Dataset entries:
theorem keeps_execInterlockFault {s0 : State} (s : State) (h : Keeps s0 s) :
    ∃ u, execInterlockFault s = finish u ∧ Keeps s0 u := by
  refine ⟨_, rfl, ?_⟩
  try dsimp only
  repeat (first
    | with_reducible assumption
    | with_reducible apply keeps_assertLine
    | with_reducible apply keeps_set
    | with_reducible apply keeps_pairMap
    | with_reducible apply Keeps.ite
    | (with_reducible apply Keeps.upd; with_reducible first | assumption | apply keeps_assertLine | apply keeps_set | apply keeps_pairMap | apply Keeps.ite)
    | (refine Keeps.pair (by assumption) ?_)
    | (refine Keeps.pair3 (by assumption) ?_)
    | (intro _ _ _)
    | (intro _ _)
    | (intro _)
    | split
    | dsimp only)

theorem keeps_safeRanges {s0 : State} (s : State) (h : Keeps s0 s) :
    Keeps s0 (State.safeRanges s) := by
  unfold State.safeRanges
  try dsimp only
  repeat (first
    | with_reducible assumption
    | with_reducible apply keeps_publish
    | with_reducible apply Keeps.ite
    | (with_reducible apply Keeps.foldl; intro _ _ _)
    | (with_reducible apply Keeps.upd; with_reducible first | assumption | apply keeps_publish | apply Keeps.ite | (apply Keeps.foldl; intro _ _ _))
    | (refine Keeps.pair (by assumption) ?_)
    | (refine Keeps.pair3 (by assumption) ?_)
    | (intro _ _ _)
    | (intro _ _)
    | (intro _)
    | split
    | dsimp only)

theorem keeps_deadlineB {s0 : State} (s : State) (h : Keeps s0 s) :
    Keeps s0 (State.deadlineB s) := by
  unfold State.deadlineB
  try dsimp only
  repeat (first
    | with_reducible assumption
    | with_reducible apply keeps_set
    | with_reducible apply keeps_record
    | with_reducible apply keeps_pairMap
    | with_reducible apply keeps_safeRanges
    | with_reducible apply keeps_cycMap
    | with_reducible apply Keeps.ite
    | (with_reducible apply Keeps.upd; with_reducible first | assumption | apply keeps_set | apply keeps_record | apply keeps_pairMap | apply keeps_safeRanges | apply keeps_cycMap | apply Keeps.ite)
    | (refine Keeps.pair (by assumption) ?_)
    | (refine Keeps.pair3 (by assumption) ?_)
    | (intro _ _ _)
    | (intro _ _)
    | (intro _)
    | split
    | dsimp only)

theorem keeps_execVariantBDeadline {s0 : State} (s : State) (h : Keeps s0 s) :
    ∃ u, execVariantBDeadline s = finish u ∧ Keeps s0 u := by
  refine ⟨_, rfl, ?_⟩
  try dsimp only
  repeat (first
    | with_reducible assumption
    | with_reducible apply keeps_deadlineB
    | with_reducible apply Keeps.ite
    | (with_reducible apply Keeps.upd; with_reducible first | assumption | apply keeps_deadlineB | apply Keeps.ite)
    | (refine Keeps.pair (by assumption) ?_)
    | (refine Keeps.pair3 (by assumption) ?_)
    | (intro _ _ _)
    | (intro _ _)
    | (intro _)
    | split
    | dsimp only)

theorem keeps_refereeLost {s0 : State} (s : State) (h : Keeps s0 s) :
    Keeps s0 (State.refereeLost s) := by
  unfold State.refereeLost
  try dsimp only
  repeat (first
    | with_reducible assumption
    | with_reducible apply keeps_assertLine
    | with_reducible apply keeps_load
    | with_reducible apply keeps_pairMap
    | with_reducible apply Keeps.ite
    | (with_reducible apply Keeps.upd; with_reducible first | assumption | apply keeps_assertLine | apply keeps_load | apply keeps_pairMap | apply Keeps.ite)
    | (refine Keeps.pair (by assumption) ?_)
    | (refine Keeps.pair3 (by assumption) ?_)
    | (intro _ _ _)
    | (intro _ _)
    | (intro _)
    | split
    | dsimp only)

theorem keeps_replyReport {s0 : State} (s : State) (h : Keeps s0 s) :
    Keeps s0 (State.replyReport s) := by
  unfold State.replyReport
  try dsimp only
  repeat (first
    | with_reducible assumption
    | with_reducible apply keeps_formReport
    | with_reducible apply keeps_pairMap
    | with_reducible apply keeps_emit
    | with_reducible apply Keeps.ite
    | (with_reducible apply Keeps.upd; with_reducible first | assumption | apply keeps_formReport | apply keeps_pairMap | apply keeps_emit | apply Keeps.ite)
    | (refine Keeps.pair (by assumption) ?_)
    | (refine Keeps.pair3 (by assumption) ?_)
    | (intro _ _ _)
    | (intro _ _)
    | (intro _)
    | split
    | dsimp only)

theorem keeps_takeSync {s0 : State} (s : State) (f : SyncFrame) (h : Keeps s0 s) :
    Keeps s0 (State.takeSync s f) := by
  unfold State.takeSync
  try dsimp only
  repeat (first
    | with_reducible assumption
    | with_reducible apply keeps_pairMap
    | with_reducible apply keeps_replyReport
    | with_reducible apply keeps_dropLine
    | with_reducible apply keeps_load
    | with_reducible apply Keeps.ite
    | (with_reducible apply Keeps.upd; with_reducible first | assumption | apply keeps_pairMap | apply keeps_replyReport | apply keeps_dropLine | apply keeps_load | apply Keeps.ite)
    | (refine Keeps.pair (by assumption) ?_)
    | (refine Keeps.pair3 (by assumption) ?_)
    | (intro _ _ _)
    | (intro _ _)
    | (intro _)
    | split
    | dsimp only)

Task to carry out:
Within the entries, find all lines holding "foldl" and copy each one.

Exercise answer:
    | (with_reducible apply Keeps.foldl; intro _ _ _)
    | (with_reducible apply Keeps.upd; with_reducible first | assumption | apply keeps_publish | apply Keeps.ite | (apply Keeps.foldl; intro _ _ _))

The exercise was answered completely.